規律違反が発覚した杉本は「攻守のセットプレーで重要」と評価

 浦和レッズのリカルド・ロドリゲス監督が26日、リーグ開幕戦となるFC東京戦の前日会見を実施。自身にとっても浦和、J1でのデビュー戦になるゲームは難敵を相手にすることになるが、「いくつかのオプションがある」と不敵な笑みを浮かべた。

 ロドリゲス監督は昨季まで4シーズン徳島ヴォルティスを率いてJ1昇格に導き、今季から指揮を執る。始動後にDF橋岡大樹のベルギー移籍、FWレオナルドの中国移籍、MF柏木陽介とFW杉本健勇の規律違反が発覚。杉本は謝罪を経て復帰したものの、柏木は複数回の違反ということで移籍に向かうことで合意という、ピッチ外で激動したプレシーズンになってしまった。

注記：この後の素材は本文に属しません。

-- ==== Sys2Proof/Machine/Mailbox.lean ====
section
/-! DEFINITION. The security mailbox (R160 to R167, R360 to R365, R371), tamper (R171) and the Paired queues (R244). -/

namespace Sys2Proof.Machine

/-! ### Results (R166) -/

def mbOk : Nat := 0
def mbBadCommand : Nat := 1
def mbBadLength : Nat := 2
def mbNotPermitted : Nat := 3
def mbAuthFail : Nat := 4
def mbUnwrapFail : Nat := 5
def mbSlotBusy : Nat := 6
def mbOtpFail : Nat := 7
def mbLimit : Nat := 8

/-- Command codes (R165, R361). -/
def cmdGetNonce : Nat := 0x01
def cmdGetWrapKey : Nat := 0x02
def cmdKeyLoad : Nat := 0x10
def cmdKeyUnload : Nat := 0x11
def cmdLcAdvance : Nat := 0x20
def cmdOwnerChange : Nat := 0x21
def cmdArbAdvance : Nat := 0x22
def cmdUdsGenerate : Nat := 0x30
def cmdOtpProgram : Nat := 0x31
def cmdOtpLock : Nat := 0x32
def cmdBistRun : Nat := 0x40

/-! ### The buffer and the queue (R165) -/

/-- The buffer's bytes. -/
def State.mboxBytes (s : State) : List Byte :=
  ((List.range 256).map (fun w => leBytes 4 (s.get .lcsMboxBufData w))).flatten

/-- Bytes written into the buffer from byte `o`; the rest stays. -/
def State.mboxPut (s : State) (o : Nat) (bytes : List Byte) : State :=
  let old := s.mboxBytes
  let new := old.take o ++ bytes ++ old.drop (o + bytes.length)
  (List.range 256).foldl (fun s w => s.set .lcsMboxBufData (fieldAt new (4 * w) 4) w) s

/-- A command ends: output from byte 0, RESULT, OUT_LEN, DONE. -/
def State.mboxEnd (s : State) (result : Nat) (output : List Byte) : State :=
  let s := { s with trust := { s.trust with mbox := none } }
  let s := ((s.mboxPut 0 output).set .lcsMboxStatusResult result).set .lcsMboxStatusOutLen output.length
  (s.set .lcsMboxStatusDone 1).set .lcsMboxStatusBusy 0

/-- What a command has decided at its start: ended already, or running towards a result. -/
structure MboxStart where
  state : State
  run   : Option MboxRun

/-- A command that will end with `result`. -/
def State.mboxRun (s : State) (cmd result : Nat) (output : List Byte := []) (otp : Option OtpRun := none) : MboxStart :=
  { state := s, run := some { cmd, result, output, otp } }

/-- GO (R165): discarded while a command runs; otherwise the buffer holds CMD, IN_LEN and the input, and `f` starts it. -/
def State.mboxGo (s : State) (cmd : Nat) (input : List Byte) (f : State → MboxStart) : State :=
  if s.flag .lcsMboxStatusBusy then s.set .lcsMboxStatusOverrun 1
  else
    let s := (s.mboxPut 0 (leBytes 2 cmd ++ leBytes 2 input.length ++ input)).set .lcsMboxStatusBusy 1
    let x := f s
    match x.run with
    | none => x.state
    | some r =>
      let s := { x.state with trust := { x.state.trust with mbox := some r } }
      s.set .otpStatusProgBusy (b2n r.otp.isSome)

/-- A command from PF0 through the mailbox. -/
def mboxCmd (mnemonic : String) (wf : Bool) (cmd : Nat) (input : List Byte) (f : State → MboxStart) (s : State) :
    Host.Outcome State Fault Refusal :=
  whenWf mnemonic wf (s.blockWrite 0x03 0 (fun s => s.mboxGo cmd input f))

/-! ### Signed commands (R166) -/

/-- The hash of the key that signs (R159, R161, R360). -/
def State.signerKey (s : State) : Option (List Byte) :=
  if s.lc = lcProvisioned || s.lc = lcDeployed then
    (if s.flag .lcsStateOwnerOk then some s.ownerHash else none)
  else some Config.mfgKeyHash

/-- The owner's key hash. -/
def State.ownerKey (s : State) : Option (List Byte) := if s.flag .lcsStateOwnerOk then some s.ownerHash else none

/-- A signed command's checks, in order: length, permission, limit, nonce and signature over the input's first `n` bytes. The
nonce is consumed whatever the result. -/
def State.signedCmd (s : State) (cmd : Nat) (label : String) (input : List Byte) (n : Nat)
    (lenOk permitted limit : Bool) (key : Option (List Byte)) (go : State → MboxStart) : MboxStart :=
  let nonce := s.trust.nonce
  let s := { s with trust := { s.trust with nonce := none } }
  if !lenOk then s.mboxRun cmd mbBadLength
  else if !permitted then s.mboxRun cmd mbNotPermitted
  else if limit then s.mboxRun cmd mbLimit
  else
    match nonce, key with
    | some x, some k =>
      if verifiesHash k (asciiBytes label ++ input.take n ++ x) (sliceBytes input n 96) then go s
      else s.mboxRun cmd mbAuthFail
    | _, _ => s.mboxRun cmd mbAuthFail

/-! ### Programming (R362 to R365) -/

/-- The limits of programming (R362): VDD_AUX, and L0 between 0 °C and 85 °C. -/
def State.mayProgram (s : State) (env : OtpEnv) : Bool := env.auxOk && s.govInLimits 0

/-- The failing bit of OTP_PROGRAM's output: 0x7FFF for none. -/
def noFailBit : Nat := 0x7FFF

def failOutput (cmd bit : Nat) : List Byte := if cmd = cmdOtpProgram then leBytes 4 bit else []

/-- Programming of `todo` starts, or ends OTP_FAIL at once outside the limits. -/
def State.startProgram (s : State) (cmd : Nat) (output : List Byte) (todo : List Nat) (env : OtpEnv) : MboxStart :=
  if s.mayProgram env then s.mboxRun cmd mbOk output (some { todo, failAt := env.failBit })
  else s.mboxRun cmd mbOtpFail (failOutput cmd noFailBit)

/-- Verified bits that the shadows take at once (R363): LOCK and FORCED, thermometer positions, owner slots. -/
def shadowAtOnce (bit : Nat) : Bool :=
  let k := bit / 8
  k == 0x080 || (0x090 ≤ k && k < 0x0A0) || (0x100 ≤ k && k < 0x1C0)
    || (List.range 6).any (fun r => k == lockByte r && bit % 8 < 2)

def State.copyShadow (s : State) (bits : List Nat) : State :=
  let s := (bits.filter shadowAtOnce).foldl (fun s b => s.shadowSet b) s
  (List.range 6).foldl (fun s r =>
    let s := if bits.contains (8 * lockByte r) then s.set .otpRegionLocked 1 r else s
    if bits.contains (8 * lockByte r + 1) then s.set .otpRegionForced 1 r else s) s

/-- The bits before the first failing one, and that one. -/
def splitFail (x : OtpRun) : List Nat × Option Nat :=
  match x.failAt with
  | none => (x.todo, none)
  | some b => if x.todo.contains b then (x.todo.takeWhile (· != b), some b) else (x.todo, none)

/-- A bit whose verification failed: what its two copies read is not given (log entry 7). -/
def State.blowPart (s : State) (bit : Nat) : State :=
  let (s, d) := s.draw 1
  let v := (d.headD 0).toNat
  let s := if bitAt v 0 then s.blowCell bit else s
  if bitAt v 1 then s.blowCell (8 * bankB + bit) else s

/-- OTP_FAIL: counted, and reported (R362). -/
def State.otpFailed (s : State) : State :=
  (s.satInc .otpProgFailsCount).report { cls := .c, source := evOtpProgFail }

/-- The programming ends (R362, R363). Answers the failing bit. -/
def State.runProgram (s : State) (x : OtpRun) : State × Option Nat :=
  match splitFail x with
  | (bits, none) => (((s.blowAll bits).copyShadow bits).satInc .otpProgOpsCount, none)
  | (bits, some b) => ((s.blowAll bits).blowPart b, some b)

/-- A programming command's result is written: at once, or after the start that follows a PERST# or a loss of VDD_CORE that its
programming went on under (R365). -/
def State.otpResult (s : State) (cmd result : Nat) (output : List Byte) : State :=
  if s.boot.perst || s.boot.coldNext then
    { s with trust := { s.trust with mbox := some { cmd, result, output, late := true } } }
  else s.mboxEnd result output

/-- The result that waited for the start to end. -/
def State.otpLate (s : State) : State :=
  match s.trust.mbox with
  | some r => if r.late then s.mboxEnd r.result r.output else s
  | none => s

/-- The steps of R162 after the result OK: PENDING_CHANGE and HOLD, then the wipe. -/
def State.lifeChange (s : State) (cmd : Nat) : State :=
  let s := (s.set .lcsStatePendingChange 1).set .lcsTamperLcWipe 1
  (if cmd = cmdLcAdvance then s.raise evLcsLcChange else s).wipe

/-- MBOX_DONE (R165): the command in progress ends. -/
def State.mboxDone (s : State) : State :=
  match s.trust.mbox with
  | none => s
  | some r =>
    match r.otp with
    | none =>
      if r.late then s
      else (if r.result = mbOtpFail then s.otpFailed else s).mboxEnd r.result r.output
    | some x =>
      let (s, fail) := s.runProgram x
      let s := s.set .otpStatusProgBusy 0
      match fail with
      | none =>
        let s := s.otpResult r.cmd r.result r.output
        if r.cmd = cmdLcAdvance ∨ r.cmd = cmdOwnerChange then s.lifeChange r.cmd else s
      | some b => s.otpFailed.otpResult r.cmd mbOtpFail (failOutput r.cmd b)

/-- MBOX_DONE (R165). -/
def execMboxDone (s : State) : Host.Outcome State Fault Refusal := .next s.mboxDone

/-- Programming is cut short (R365, R244): a number of bits that is not given are programmed, the rest abandoned. Answers
the first bit not attempted, or the one that failed. -/
def State.cutProgram (s : State) (x : OtpRun) : State × Nat :=
  let (s, d) := s.draw 2
  let n := leNat d % max 1 x.todo.length
  let part : OtpRun := { x with todo := x.todo.take n }
  match splitFail part with
  | (bits, none) => (s.blowAll bits, x.todo.getD n noFailBit)
  | (bits, some b) => ((s.blowAll bits).blowPart b, b)

/-! ### Commands without a signature -/

/-- GET_NONCE (R165). -/
def State.cmdNonce (s : State) (input : List Byte) : MboxStart :=
  if !input.isEmpty then s.mboxRun cmdGetNonce mbBadLength
  else
    let (s, n) := s.draw 32
    { s with trust := { s.trust with nonce := some n } }.mboxRun cmdGetNonce mbOk n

 それでも指揮官は「状態は良いと思う。準備はしっかりしてきた。それが十分かはプレーしてみないと分からない。試合をすることで状態は上がっていく。私にとっては新しいチーム、新しい選手もいる。アイデアを理解させることに努めてきた。ここまでの蓄積が最初の勝利につながることを願っている。プレースタイルとして、攻撃的でアグレッシブで魅力的なものをお見せしたい」と、積み上げてきたものを表現した。

 そして、杉本については「素晴らしい特徴がある。プレスのところは、以前に映像で見た時は疑問符があったが、一緒にやってみたらしっかりできる。フィニッシュもできるし、攻守のセットプレーで重要。自信を持ってプレーすれば、必ずいいシーズンになる」と、チームに戻した以上は過去を引きずることなく評価しているところを見せた。

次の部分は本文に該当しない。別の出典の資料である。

/-- TAG_ENABLE_EFFECT (R197): once no read is outstanding. -/
def State.tagEffect (s : State) : State :=
  if s.pcie.tags.isEmpty then ({ s with pcie := { s.pcie with tagBits := s.tagWidth } }).serveAll else s

/-- TAG_ENABLE_EFFECT (R197). -/
def execTagEnableEffect (s : State) : Host.Outcome State Fault Refusal := .next s.tagEffect

/-- TAG_QUARANTINE_END (R198). -/
def State.quarantineEnd (s : State) (t : Nat) : State :=
  if s.pcie.quarantine.contains t then
    ({ s with pcie := { s.pcie with
      quarantine := s.pcie.quarantine.filter (· ≠ t), freed := s.pcie.freed ++ [t] } }).serveAll
  else s

/-- TAG_QUARANTINE_END (R198). -/
def execTagQuarantineEnd (tag : Nat) (s : State) : Host.Outcome State Fault Refusal :=
  whenWf "TAG_QUARANTINE_END" (Instr.wf (.tagQuarantineEnd tag)) (s.quarantineEnd tag)

/-- A completion for an outstanding tag arrives (R198). -/
def State.tagAnswered (s : State) (r : TagUse) (c : Completion) : State :=
  let s := s.retireTag r.tag
  match c with
  | .data bytes => s.received bytes.length
  | .failed why =>
    let s := match why with
      | .poisoned => s.aerUncorrectable 0 aerPoisoned false true
      | _ => s
    s.readFailed r

/-- Does a TLP fail an IDE check, whose jobs fail (R158)? -/
def tlpIdeBad : Tlp → Bool
  | .ideCheck _ | .misroutedIde _ | .pcrc _ => true
  | .good | .poisoned | .ecrc | .plain _ => false

/-- A completion whose TLP is good: for an outstanding tag, or unexpected (R198). -/
def State.completionGood (s : State) (t : Nat) (c : Completion) : State :=
  match s.pcie.tags.find? (·.tag == t) with
  | some r => s.tagAnswered r c
  | none => (s.satInc .pcxUnexpCplCount).aerAdvisoryNonFatal 0 aerUnexpected

/-- COMPLETION_RECEIVED (R158, R198, R205): one that fails an IDE check fails the unit that read; its tag stays outstanding. -/
def State.completion (s : State) (t : Nat) (c : Completion) (tlp : Tlp) : State :=
  let use := s.pcie.tags.find? (·.tag == t)
  let s := s.tlpGuard 0 false tlp (·.completionGood t c)
  match tlpIdeBad tlp, use with
  | true, some r => (s.readFailed r).orphanReads (fun x => decide (x = r.use))
  | _, _ => s

/-- COMPLETION_RECEIVED (R198). -/
def execCompletionReceived (tag : Nat) (c : Completion) (tlp : Tlp) (s : State) : Host.Outcome State Fault Refusal :=
  whenWf "COMPLETION_RECEIVED" (Instr.wf (.completionReceived tag c tlp)) (s.completion tag c tlp)

/-- CPL_TIMEOUT (R200, R201). -/
def State.cplTimeout (s : State) (t : Nat) : State :=
  if s.flag .cfgCtoDisable then s
  else match s.pcie.tags.find? (·.tag == t) with
    | none => s
    | some r =>
      (s.retireTag t).timedOut.readFailed r

/-- CPL_TIMEOUT (R200). -/
def execCplTimeout (tag : Nat) (s : State) : Host.Outcome State Fault Refusal :=
  whenWf "CPL_TIMEOUT" (Instr.wf (.cplTimeout tag)) (s.cplTimeout tag)

/-! ### MSI-X (R204) -/

/-- A vector's pending message leaves once neither mask holds it. -/
def State.msixPending (s : State) (func vector : Nat) : State :=
  let w := s.get .msixPba func (vector / 32)
  if bitAt w (vector % 32) && s.flag .cfgMsixEn func && !s.flag .cfgMsixFuncMask func && !s.flag .msixMask func vector then
    let s := (s.set .msixPba (w - 2 ^ (vector % 32)) func (vector / 32)).issue func (s.msixMsg func vector)
    let s := s.ringsSent func vector
    if s.mayIssue func then s.logSent func vector else s
  else s

/-- A vector's mask bit written. -/
def State.msixSetMask (s : State) (func vector : Nat) (v : Bool) : State :=
  (s.set .msixMask (b2n v) func vector).msixPending func vector

/-- MSIX_UNMASK (R204). -/
def execMsixUnmask (func vector : Nat) (s : State) : Host.Outcome State Fault Refusal :=
  whenWf "MSIX_UNMASK" (Instr.wf (.msixUnmask func vector)) (s.blockWrite 0x05 func (·.msixSetMask func vector false))

/-! ### Requests without support, DOE, margining (R177, R184, R207) -/

/-- ATOMICOP (R177): Unsupported Request, from every BAR. -/
def execAtomicop (func bar : Nat) (s : State) : Host.Outcome State Fault Refusal :=
  whenWf "ATOMICOP" (Instr.wf (.atomicop func bar)) (s.respondUr func true)

/-- The DOE Discovery response to an index (PRESUMED: the base specification's layout, log entry 26). -/
def doeDiscovery (index : Nat) : List Byte :=
  [0x01, 0x00, BitVec.ofNat 8 (min index 2), if index < 2 then BitVec.ofNat 8 (index + 1) else 0]

/-- Request codes that R154 lists (PRESUMED: the base specification's numbers, log entry 26). -/
def spdmCodes : List Nat := [0x81, 0x82, 0x83, 0x84, 0x85, 0x86, 0xE0, 0xE1, 0xE3, 0xE4, 0xE5, 0xE9, 0xEC, 0xFE]

/-- DOE_OBJECT (R207): Discovery is answered; a CMA/SPDM object is dispatched to the responder, to which a request of R154 comes
with its own command, and any other is Unsupported (R154). -/
def State.doeObject (s : State) (type : DoeType) (dwords : Nat) (bytes : List Byte) : State :=
  if !s.cfgOpen || s.flag .cfgDoeBusy then s
  else if 1024 < dwords then s.set .cfgDoeError 1
  else match type with
    | .other => s.set .cfgDoeError 1
    | .discovery => s.doeReply 0 (doeDiscovery (fieldAt bytes 0 1)) (.doe (doeDiscovery (fieldAt bytes 0 1)))
    | .cmaSpdm =>
      let s := (s.set .cfgDoeBusy 1).set .cfgDoeReady 0
      if 2 ≤ bytes.length && !spdmCodes.contains (fieldAt bytes 1 1) then s.spdmRequest .doe (.unsupported (fieldAt bytes 1 1))
      else s
    | .securedCmaSpdm => (s.set .cfgDoeBusy 1).set .cfgDoeReady 0

/-- DOE_OBJECT (R207). -/
def execDoeObject (type : DoeType) (dwords : Nat) (bytes : List Byte) (s : State) : Host.Outcome State Fault Refusal :=
  .next (s.doeObject type dwords bytes)

/-- The object in progress is discarded: one part received, and one whose response waits for the signer. -/
def State.doeDrop (s : State) : State :=
  let s := s.setConn .doe { s.conn .doe with chunkIn := [] }
  { s with trust := { s.trust with
      signer := s.trust.signer.filter (fun r => decide (r.transport ≠ Transport.doe))
      requests := s.trust.requests.filter (fun r => decide (r.1 ≠ Transport.doe)) } }.spdmQueue []

/-- DOE_ABORT (R207): the object in progress is discarded. -/
def State.doeAbort (s : State) : State :=
  if s.cfgOpen then
    let s := s.doeDrop
    let s := { s with pcie := { s.pcie with doeIn := [], doeOut := [] } }
    ((s.set .cfgDoeBusy 0).set .cfgDoeError 0).set .cfgDoeReady 0
  else s

/-- DOE_ABORT (R207). -/
def execDoeAbort (s : State) : Host.Outcome State Fault Refusal := .next s.doeAbort

/-- GO of the mailbox's control register: the object written dword by dword is received (R207; layout of its header PRESUMED,
log entry 62). -/
def State.doeGo (s : State) : State :=
  let d := s.pcie.doeIn
  let s := { s with pcie := { s.pcie with doeIn := [] } }
  let head := d.headD 0
  let type : DoeType := if head % 65536 ≠ 1 then .other else match head / 65536 % 256 with
    | 0 => .discovery
    | 1 => .cmaSpdm
    | 2 => .securedCmaSpdm
    | _ => .other
  let n := d.getD 1 0 % 2 ^ 18
  s.doeObject type (if n = 0 then 2 ^ 18 else n) ((d.drop 2).flatMap (leBytes 4))

/-- A write of the mailbox's write data register. -/
def State.doeWrite (s : State) (v : Nat) : State :=
  if s.flag .cfgDoeBusy then s else { s with pcie := { s.pcie with doeIn := s.pcie.doeIn ++ [v] } }

/-- A write of the read data register: the next dword of the response. -/
def State.doeNext (s : State) : State :=
  let rest := s.pcie.doeOut.drop 1
  let s := { s with pcie := { s.pcie with doeOut := rest } }
  if rest.isEmpty then s.set .cfgDoeReady 0 else s

/-- The parameters of R184, by the payload of the report command that asks for each. -/
def State.marginReport (s : State) (payload : Nat) : Option Nat :=
  match payload with
  | 0x88 => some 0x1F                                            -- error sampler, sample count, left/right, up/down, voltage
  | 0x89 => some 32                                              -- NumVoltageSteps
  | 0x8A => some 16                                              -- NumTimingSteps
  | 0x8B => some 40                                              -- MaxTimingOffset
  | 0x8C => some (if s.get .pcxLinkStatusRate = 6 then 12 else 25) -- MaxVoltageOffset
  | 0x90 => some 15                                              -- MaxLanes
  | _ => none

/-- A lane's answer to a margin command (R184): receiver number, margin type and usage model come back with the payload; a
report carries its parameter, a step or an error limit what the sampler finds, a free value (command layout PRESUMED, log
entry 62). -/
def State.marginAnswer (s : State) (lane command : Nat) : State :=
  let type := bits command 5 3
  let head := command % 256
  if type = 1 then
    match s.marginReport (bits command 15 8) with
    | some v => s.emit (.margin lane (head + 256 * v))
    | none => s.emit (.margin lane head)
  else if type = 3 || type = 4 then
    let (s, d) := s.draw 1
    s.emit (.margin lane (head + 256 * leNat d))
  else s.emit (.margin lane (command % 65536))

/-- MARGIN_COMMAND (R184): answered at 16.0, 32.0 and 64.0 GT/s only. -/
def execMarginCommand (lane command : Nat) (s : State) : Host.Outcome State Fault Refusal :=
  whenWf "MARGIN_COMMAND" (Instr.wf (.marginCommand lane command))
    (if s.flag .pcxLinkStatusDlUp && 4 ≤ s.get .pcxLinkStatusRate then s.marginAnswer lane command else s)

end Sys2Proof.Machine
end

「常に難しい試合で、しっかり策を練って戦わないと勝ち点3は得られない」

 FC東京は昨季、新型コロナウイルスの影響により変則日程になったAFCチャンピオンズリーグ(ACL)との並行日程にも苦しんでリーグ戦は優勝争いに絡まなかったが、ルヴァンカップを制するなど実力的には確かなものがある。その難敵との対戦を翌日に控え、「開幕のメンバーはもう決まっている」と話したロドリゲス監督は、試合をこう見据えている。

「相手のプレスをかいくぐるのは重要だが、チームでどのFWが出ているか、相手がどのようなプレスをかけるかを見ないといけない。東京戦もプレスをかいくぐるのが重要だと思うが、いくつかのオプションがある。常に難しい試合で、しっかり策を練って戦わないと勝ち点3は得られない。危険な場面を作られることもあると思うが、しっかり対応していきたい」

 今季は新加入選手も非常に多く、チームの3分の1程度の陣容が入れ替わって臨むことになる。デビューを飾る選手がいることも予想され、ロドリゲス監督にとってもJ1では初の采配になる。2007年以来のホーム開幕に「1試合目から完璧になるとは思わないが、選手が理解して実行しようとしている姿がある。勝利で喜びを与えたい。自信を持って今やっているプロセスの第一歩を見せたい」と話す。2度のアジア制覇を果たしている浦和が、ここ数年の低迷から復活する兆しを見せられるゲームになるかが注目される。